When the Toads Return in February
Ribbons of toad eggs in a pond. Photo © Yury Li-Toroptsov
It is still February, at least according to the calendar, yet the weather in France over the past days has followed a different logic. A warm air mass has travelled north from Africa and temperatures have risen well above what this time of year would normally allow. Winter has not ended, and yet something in the garden has decided that it has.
The pond, which only a short while ago seemed inert, has come back to life. The toads have emerged from hibernation and have already begun their love parades, which in itself would be surprising enough in late March, but feels almost surreal in February. Yesterday morning I noticed long translucent ribbons wrapped around the stems of aquatic plants in the fish pond. Toad eggs. A new generation is already on its way, before winter has formally released its grip.
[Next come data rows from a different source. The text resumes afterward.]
/-- Settles O38: SLOT READ by its operands, the other two by the loop over the slots of their set. -/
theorem slotCommandsChangeWhatTheyName : Obligations.SlotCommandsChangeWhatTheyName := by
  unfold Obligations.SlotCommandsChangeWhatTheyName
  refine ⟨fun s b f hex => ⟨fun hb => ?_, fun k hk => ?_⟩, fun s set high hex => ⟨fun h => ?_, ?_⟩,
    fun s set high hex => ⟨fun h => ?_, ?_⟩⟩
  · exact exec_body (i := .slotRead [b, f]) rfl rfl rfl hex (slotReadBody_range _ f hb)
  · obtain rfl := eightByte_of_toNat hk
    have hdata : (s.taken [0x50, eightByte k, f]).slotData k = s.slotData k := by
      unfold State.slotData
      rw [State.taken_slot]
    rcases readFlag_cases f with ⟨rfl, hf⟩ | ⟨rfl, hf⟩ | ⟨h2, hf⟩
    · have h := exec_body (i := .slotRead [eightByte k, 0]) rfl rfl rfl hex (slotReadBody_ok _ k 0 hf)
      rw [hdata] at h
      exact ⟨fun h2 => absurd h2 (by decide), fun _ => ⟨_, h, rfl, fun j => by simp⟩⟩
    · have h := exec_body (i := .slotRead [eightByte k, 1]) rfl rfl rfl hex (slotReadBody_ok _ k 1 hf)
      rw [hdata, if_pos rfl] at h
      refine ⟨fun h2 => absurd h2 (by decide), fun _ => ⟨_, h, rfl, fun j => ?_⟩⟩
      rw [State.slot_modSlot, State.taken_slot, State.taken_slot]
      by_cases e : j = k
      · simp [e]
      · simp [e]
    · exact ⟨fun _ => exec_body (i := .slotRead [eightByte k, f]) rfl rfl rfl hex (slotReadBody_invalid _ k f hf),
        fun h1 => absurd h1 (by omega)⟩
  · exact exec_body (i := .slotHold [set, high]) rfl rfl rfl hex (slotHoldBody_range _ set h)
  · rintro rfl
    refine ⟨_, exec_body (i := .slotHold [set, 0]) rfl rfl rfl hex rfl, State.forSlots_modSlot_eq _ _ _, fun k => ?_⟩
    rw [← State.taken_slot s [0x51, set, 0] k]
    exact State.forSlots_modSlot_slot _ _ _ k
  · exact exec_body (i := .statsClear [set, high]) rfl rfl rfl hex (statsClearBody_range _ set h)
  · rintro rfl
    refine ⟨_, exec_body (i := .statsClear [set, 0]) rfl rfl rfl hex rfl, State.forSlots_modSlot_eq _ _ _, fun k => ?_⟩
    rw [← State.taken_slot s [0x53, set, 0] k]
    exact State.forSlots_modSlot_slot _ _ _ k

/-! ### The release of a slot -/

/-- A slot after its release: no longer held, its pending record presented (R128). -/
def Slot.released (sl : Slot) : Slot :=
  if sl.held then
    match sl.waiting with
    | none => { sl with held := false }
    | some r => { sl with held := false, waiting := none, published := some r, publishCount := sl.publishCount + 1
                          stats := sl.stats.take r }
  else sl

theorem State.release_slot (s : State) (k : SlotId) : (s.release k).slot k = (s.slot k).released := by
  unfold State.release Slot.released
  split
  · split
    next r hr => rw [State.present_slot, if_pos rfl, State.slot_modSlot_self, hr]
    next hr => rw [State.slot_modSlot_self, hr]
  · rfl

theorem State.release_slot_other (s : State) {k j : SlotId} (h : j ≠ k) : (s.release k).slot j = s.slot j := by
  unfold State.release
  split
  · split
    · rw [State.present_slot, if_neg h, State.slot_modSlot, if_neg h]
    · rw [State.slot_modSlot, if_neg h]
  · rfl

theorem State.release_descs (s : State) (k : SlotId) : (s.release k).descs = s.descs := by
  unfold State.release
  split
  · split <;> rfl
  · rfl

/-- A release presents a record: the slot is held with one pending (R128). -/
def Slot.presents (sl : Slot) : Bool := sl.held && sl.waiting.isSome

theorem State.release_link (s : State) (k : SlotId) :
    (s.release k).link = if (s.slot k).presents then (s.post (.result k)).link else s.link := by
  unfold State.release Slot.presents
  split
  next hh =>
    split
    next r hr =>
      rw [hh, hr, State.present_link]
      exact State.post_link_congr rfl _
    next hr => rw [hr, Option.isSome_none, Bool.and_false]; rfl
  next hh => rw [Bool.eq_false_iff.mpr hh, Bool.false_and]; rfl

theorem State.forSlots_release_slot (s : State) (set : Byte) (k : SlotId) :
    (s.forSlots set (fun k v => v.release k)).slot k =
      if set.getLsbD k.val then (s.slot k).released else s.slot k :=
  State.forSlots_slot (F := fun _ => Slot.released) (fun _ u _ hj => u.release_slot_other hj) (fun k u => u.release_slot k)
    s set k

/-- The postings of a release in increasing number of slot are those of the slots that present a record. -/
theorem State.forSlots_release_link (s : State) (set : Byte) :
    (s.forSlots set (fun k v => v.release k)).link =
      (allEight.foldl (fun v k => if (set.getLsbD k.val && (s.slot k).presents) = true then v.post (.result k) else v)
        s).link := by
  have go : ∀ (l : List SlotId) (u v : State), l.Nodup → u.link = v.link → (∀ k ∈ l, u.slot k = s.slot k) →
      (l.foldl (fun u k => if set.getLsbD k.val then u.release k else u) u).link =
        (l.foldl (fun v k => if (set.getLsbD k.val && (s.slot k).presents) = true then v.post (.result k) else v)
          v).link := by
    intro l
    induction l with
    | nil => exact fun _ _ _ h _ => h
    | cons j l ih =>
      intro u v hn hl hs
      obtain ⟨hj, hn⟩ := List.nodup_cons.mp hn
      rw [List.foldl_cons, List.foldl_cons]
      refine ih _ _ hn ?_ (fun k hk => ?_)
      · cases set.getLsbD j.val with
        | false => simpa using hl
        | true =>
          rw [if_pos rfl, State.release_link, hs j List.mem_cons_self, Bool.true_and]
          split
          · exact State.post_link_congr hl _
          · exact hl
      · have hkj : k ≠ j := fun e => hj (e ▸ hk)
        rw [← hs k (List.mem_cons_of_mem _ hk)]
        split
        · exact u.release_slot_other hkj
        · rfl
  exact go allEight s s (by decide) rfl fun _ _ => rfl

/-- Postings of RESULT for the slots that `p` chooses leave in the queue what was there, and a notice for each that the mask
admits. -/
theorem State.foldl_post_has (p : SlotId → Bool) : ∀ (l : List SlotId) (s : State) (key : NoticeKey),
    ((∃ e ∈ s.link.noticeQueue, e.key = key)
      ∨ ∃ k ∈ l, p k = true ∧ key = .result k ∧ s.link.mask.admits key = true) →
    ∃ e ∈ (l.foldl (fun v k => if p k = true then v.post (.result k) else v) s).link.noticeQueue, e.key = key
  | [], s, key, h => h.resolve_right (by simp)
  | k :: l, s, key, h => by
    rw [List.foldl_cons]
    have hkeep : (∃ e ∈ s.link.noticeQueue, e.key = key) →
        ∃ e ∈ (if p k = true then s.post (.result k) else s).link.noticeQueue, e.key = key := by
      intro hq
      split
      · exact (EngineOnly.post s _).notices key hq
      · exact hq
    have hmask : (if p k = true then s.post (.result k) else s).link.mask = s.link.mask := by
      split
      · exact State.post_mask s _
      · rfl
    refine State.foldl_post_has p l _ key ?_
    rcases h with hq | ⟨j, hj, hp, rfl, ha⟩
    · exact .inl (hkeep hq)
    · rcases List.mem_cons.mp hj with rfl | hj
      · rw [if_pos hp]
        exact .inl (State.post_has ha)
      · exact .inr ⟨j, hj, hp, rfl, hmask.symm ▸ ha⟩

/-- Where no notice of theirs is queued, the postings join the queue one behind the other. -/
theorem State.foldl_post_queue (p : SlotId → Bool) : ∀ (l : List SlotId) (s : State), l.Nodup →
    (∀ e ∈ s.link.noticeQueue, ∀ k ∈ l, p k = true → e.key ≠ .result k) →
    (l.foldl (fun v k => if p k = true then v.post (.result k) else v) s).link.noticeQueue =
      s.link.noticeQueue ++ (l.filter (fun k => p k && s.link.mask.admits (.result k))).map
        (fun k => { key := .result k, postings := 1 })
  | [], s, _, _ => by simp
  | k :: l, s, hn, hq => by
    obtain ⟨hk, hn⟩ := List.nodup_cons.mp hn
    have hrest : ∀ e ∈ s.link.noticeQueue, ∀ j ∈ l, p j = true → e.key ≠ .result j := fun e he j hj =>
      hq e he j (List.mem_cons_of_mem _ hj)
    rw [List.foldl_cons, List.filter_cons]
    cases hp : p k with
    | false => simpa using State.foldl_post_queue p l s hn hrest
    | true =>
      rw [if_pos rfl, Bool.true_and]
      cases ha : s.link.mask.admits (.result k) with
      | false =>
        rw [State.post_masked ha, if_neg Bool.false_ne_true]
        exact State.foldl_post_queue p l s hn hrest
      | true =>
        rw [State.post_admitted ha, if_pos rfl, State.foldl_post_queue p l _ hn ?_]
        · dsimp only
          rw [postInto_new fun e he => hq e he k List.mem_cons_self hp]
          simp
        · dsimp only
          rw [postInto_new fun e he => hq e he k List.mem_cons_self hp]
          intro e he j hj hpj
          rcases List.mem_append.mp he with he | he
          · exact hrest e he j hj hpj
          · rw [List.mem_singleton.mp he]
            intro hkj
            cases hkj
            exact hk hj

/-- Settles O39: each slot by its own release, the notices by the postings of the slots that present a record. -/
theorem slotReleasePresentsPendingRecords : Obligations.SlotReleasePresentsPendingRecords := by
  unfold Obligations.SlotReleasePresentsPendingRecords
  intro s set high hex t presented
  refine ⟨fun h => exec_body (i := .slotRelease [set, high]) rfl rfl rfl hex (slotReleaseBody_range _ set h), ?_⟩
  rintro rfl
  have hslot : ∀ k, t.slot k = s.slot k := State.taken_slot s _
  have hpres : ∀ k, (set.getLsbD k.val && (t.slot k).presents) = presented k := fun k => by
    rw [hslot, Slot.presents, ← Bool.and_assoc]
  have hset : t.presentedSet set = slotSet presented := by
    unfold State.presentedSet
    congr 1
    funext k
    rw [hslot]
  have hlink := t.forSlots_release_link set
  simp only [hpres] at hlink
  have hexec := exec_body (i := .slotRelease [set, 0]) rfl rfl rfl hex (u := t.forSlots set (fun k v => v.release k))
    (a := Answer.ack (slotSetBytes (t.presentedSet set)
      ++ slotSetBytes (t.forSlots set (fun k v => v.release k)).heldSet)) rfl
  rw [hset] at hexec
  have heng := EngineOnly.forSlots (f := fun k v => v.release k) (fun k u => .release u k) t set
  have hdescs : (t.forSlots set (fun k v => v.release k)).descs = t.descs :=
    State.forEight_keeps (P := fun u => u.descs = t.descs) (fun k u hu => by
      split
      · exact (u.release_descs k).trans hu
      · exact hu) rfl
  refine ⟨t.forSlots set (fun k v => v.release k), hexec, ?_, fun k => ?_, fun k hk hr hs => ?_, hlink, fun hq => ?_⟩
  · have h := heng.eq
    rw [hdescs] at h
    exact h
  · rw [State.forSlots_release_slot, hslot, Slot.released]
    cases set.getLsbD k.val with
    | false => simp
    | true =>
      cases (s.slot k).held with
      | false => simp
      | true => cases hw : (s.slot k).waiting <;> simp [hw]
  · rw [hlink]
    refine State.foldl_post_has presented allEight t (.result k) (.inr ⟨k, mem_allEight k, hk, rfl, ?_⟩)
    show (t.link.mask.result && t.link.mask.slots.getLsbD k.val) = true
    rw [State.taken_mask, hr, hs]
    rfl
  · rw [hlink]
    have h := State.foldl_post_queue presented allEight t (by decide) (fun e he k _ hp => by
      rw [State.taken_noticeQueue] at he
      exact hq e he k hp)
    rw [State.taken_noticeQueue] at h
    rw [h]
    simp only [Mask.admits, t, State.taken_mask, Bool.and_assoc]
    rfl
If one pays attention to the way plants react to the smallest amounts of sun and water at this time of year, one witnesses something that urban life tends to make us forget. Nature does not spend much time contemplating its next move. It does not wait for ideal conditions, nor does it seek reassurance before beginning again. A slight increase in warmth, a few hours of light, a brief spell of rain, and growth begins. Shoots appear where there was nothing the day before. Buds swell. Moss spreads quietly over stone. You cut grass in one place and it reappears somewhere else. The underlying principle seems to be simple, almost blunt in its persistence: grow, gain space, blossom, produce progeny, and then move on, leaving space for another generation.
In the city, nature is present, but it is coiffed, trimmed, and subdued. Trees are pruned into shapes that fit our avenues. Lawns are cut short to match our sense of order. Flowerbeds are arranged according to aesthetic plans rather than seasonal necessity. It takes only a short distance beyond the confines of the urban perimeter to encounter a nature that runs its own course, indifferent to our schedules and to our preferences. There, time becomes visible again through rhythms rather than through deadlines.
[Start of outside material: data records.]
-- ==== Sys2Proof/Machine/Num.lean ====
section
/-! DEFINITION. Number formats, rounding, conversion and exact sums (R17 to R39, R105 to R112). Codes are natural numbers below
2^width; exact values are integers times powers of two. -/

namespace Sys2Proof.Machine

/-! Sticky flags as a 5-bit mask: NV 16, DZ 8, OF 4, UF 2, NX 1 (R40). -/

abbrev Fl := BitVec 5
def flNV : Fl := 0x10
def flDZ : Fl := 0x08
def flOF : Fl := 0x04
def flUF : Fl := 0x02
def flNX : Fl := 0x01

def flIf (b : Bool) (f : Fl) : Fl := if b then f else 0

/-- Bits h:l of x as an unsigned integer (R16). -/
def bits (x h l : Nat) : Nat := (x / 2 ^ l) % 2 ^ (h + 1 - l)

/-- The low n bits of x as a two's-complement integer (R16). -/
def sext (x n : Nat) : Int :=
  let w := x % 2 ^ n
  if n ≠ 0 ∧ 2 ^ (n - 1) ≤ w then (w : Int) - 2 ^ n else w

/-- v modulo 2^n (R16). -/
def wrap (v : Int) (n : Nat) : Nat := (v % (2 ^ n : Int)).toNat

/-- A floating-point format (R19, R26). -/
structure Fmt where
  width : Nat
  fbits : Nat
  bias : Int
  emin : Int
  /-- Largest finite magnitude is `maxM * 2^maxE`. -/
  maxM : Nat
  maxE : Int
  hasInf : Bool
  /-- Canonical NaN. -/
  nan : Nat
  /-- NaNs may signal (R20). -/
  snan : Bool
deriving DecidableEq, Repr

namespace Fmt
def f32 : Fmt := ⟨32, 23, 127, -126, 0xFFFFFF, 104, true, 0x7FC00000, true⟩
def f16 : Fmt := ⟨16, 10, 15, -14, 0x7FF, 5, true, 0x7E00, true⟩
def bf16 : Fmt := ⟨16, 7, 127, -126, 0xFF, 120, true, 0x7FC0, true⟩
def e4m3 : Fmt := ⟨8, 3, 7, -6, 14, 5, false, 0x7F, false⟩
def e5m2 : Fmt := ⟨8, 2, 15, -14, 7, 13, true, 0x7E, false⟩
/-- Significand precision p (R26). -/
def p (f : Fmt) : Nat := f.fbits + 1
def ebits (f : Fmt) : Nat := f.width - 1 - f.fbits
def signBit (f : Fmt) : Nat := 2 ^ (f.width - 1)
def infCode (f : Fmt) : Nat := (2 ^ f.ebits - 1) * 2 ^ f.fbits
/-- Code of the largest finite value. -/
def maxCode (f : Fmt) : Nat := if f.hasInf then f.infCode - 1 else f.nan - 1
end Fmt

/-- The value of a code: a NaN (signalling or not), an infinity, a zero, or a nonzero finite `m * 2^e`. -/
inductive FVal where
  | nan (sig : Bool)
  | inf (neg : Bool)
  | zero (neg : Bool)
  | fin (neg : Bool) (m : Nat) (e : Int)
deriving DecidableEq, Repr, Inhabited

/-- R20: the value of a floating-point code. -/
def Fmt.val (f : Fmt) (code : Nat) : FVal :=
  let s := decide (code / f.signBit % 2 = 1)
  let ex := code / 2 ^ f.fbits % 2 ^ f.ebits
  let fr := code % 2 ^ f.fbits
  if ex = 0 then
    if fr = 0 then .zero s else .fin s fr (1 - f.bias - f.fbits)
  else if ex = 2 ^ f.ebits - 1 ∧ f.hasInf then
    if fr = 0 then .inf s else .nan (f.snan && decide (fr < 2 ^ (f.fbits - 1)))
  else if !f.hasInf ∧ ex = 2 ^ f.ebits - 1 ∧ fr = 2 ^ f.fbits - 1 then .nan false
  else .fin s (2 ^ f.fbits + fr) ((ex : Int) - f.bias - f.fbits)

/-- R22: the significand table T. -/
def lnsT (f : Nat) : Nat :=
  match f with
  | 0 => 0x10000 | 1 => 0x13070 | 2 => 0x16A0A | _ => 0x1AE8A

/-- R21, R22: the value of an LNS6 code. -/
def lnsVal (code : Nat) : FVal :=
  let l := sext code 5
  let s := decide (code / 32 % 2 = 1)
  if l = -16 then (if s then .nan false else .zero false)
  else .fin s (lnsT (l % 4).toNat) (l / 4 - 16)

/-- An operand of a lane: the code's sign. -/
def FVal.neg? : FVal → Bool
  | .nan _ => false | .inf s => s | .zero s => s | .fin s _ _ => s

def FVal.negate : FVal → FVal
  | .nan q => .nan q | .inf s => .inf !s | .zero s => .zero !s | .fin s m e => .fin (!s) m e

def FVal.isNan : FVal → Bool
  | .nan _ => true | _ => false

def FVal.isSnan : FVal → Bool
  | .nan s => s | _ => false

/-- Signed significand of a finite value. -/
def FVal.mant : FVal → Int
  | .fin s m _ => if s then -(m : Int) else m
  | _ => 0

def FVal.exp : FVal → Int
  | .fin _ _ e => e
  | _ => 0

/-- `choose` of R26 on the fraction `rem / den` of a step, with `st` for a nonzero rest below `rem`; true for hi.
`odd` says that lo is odd, `neg` that the value is negative. -/
def chooseHi (rnd : Rnd) (draw : Nat) (neg odd : Bool) (rem den : Nat) (st : Bool) : Bool :=
  match rnd with
  | .rne => decide (den < 2 * rem) || (decide (2 * rem = den) && (st || odd))
  | .rna => decide (den ≤ 2 * rem)
  | .rz => false
  | .rup => !neg
  | .rdn => neg
  | .sr => decide (2 ^ 16 ≤ rem * 2 ^ 16 / den + draw)

/-- The significand bits of `m * 2^e` cut at weight `2^q`: (lo, remainder, denominator). -/
def cutAt (m : Nat) (e q : Int) : Nat × Nat × Nat :=
  if q ≤ e then (m * 2 ^ (e - q).toNat, 0, 1)
  else let d := 2 ^ (q - e).toNat; (m / d, m % d, d)

/-- Round `m * 2^e` (plus a rest when `st`) to a multiple of `2^q`: the multiple and whether it is inexact. -/
def roundStep (rnd : Rnd) (draw : Nat) (neg : Bool) (m : Nat) (e q : Int) (st : Bool) : Nat × Bool :=
  let c := cutAt m e q
  if c.2.1 = 0 ∧ !st then (c.1, false)
  else (if chooseHi rnd draw neg (decide (c.1 % 2 = 1)) c.2.1 c.2.2 st then c.1 + 1 else c.1, true)

/-- `a * 2^x < b * 2^y`. -/
def scaledLt (a : Nat) (x : Int) (b : Nat) (y : Int) : Bool :=
  if x ≤ y then decide (a < b * 2 ^ (y - x).toNat) else decide (a * 2 ^ (x - y).toNat < b)

/-- R27: the code of an overflow. -/
def overflowCode (f : Fmt) (rnd : Rnd) (sat neg : Bool) : Nat :=
  let toMax : Bool := sat || (match rnd with
    | .rne | .rna | .sr => false
    | .rz => true
    | .rup => neg
    | .rdn => !neg)
  let mag := if toMax then f.maxCode else if f.hasInf then f.infCode else f.nan
  if neg ∧ (toMax ∨ f.hasInf) then f.signBit + mag else mag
These rhythms are not abstract. They structure everything: dormancy, emergence, mating, reproduction, decay, renewal. To live in accordance with them is not a romantic idea but a biological one. When one phase is rushed or ignored, the cycle weakens. When several are consistently denied, the system begins to falter.
I feel that city life made me forget much of this, even though it was the basic reality of my early years. I was born and raised on a farm, where seasonal change dictated the tempo of daily life. Reconnecting with nature outside, even through something as modest as observing a garden pond in February, brings back this older knowledge with surprising force. It also reconnects one with a different kind of nature inside oneself, one that seems to follow similar laws of latency, activation, growth, and rest.
To step outside and witness these processes is not only to observe the world but to remember something about how one’s own life unfolds. Find a moment to do that.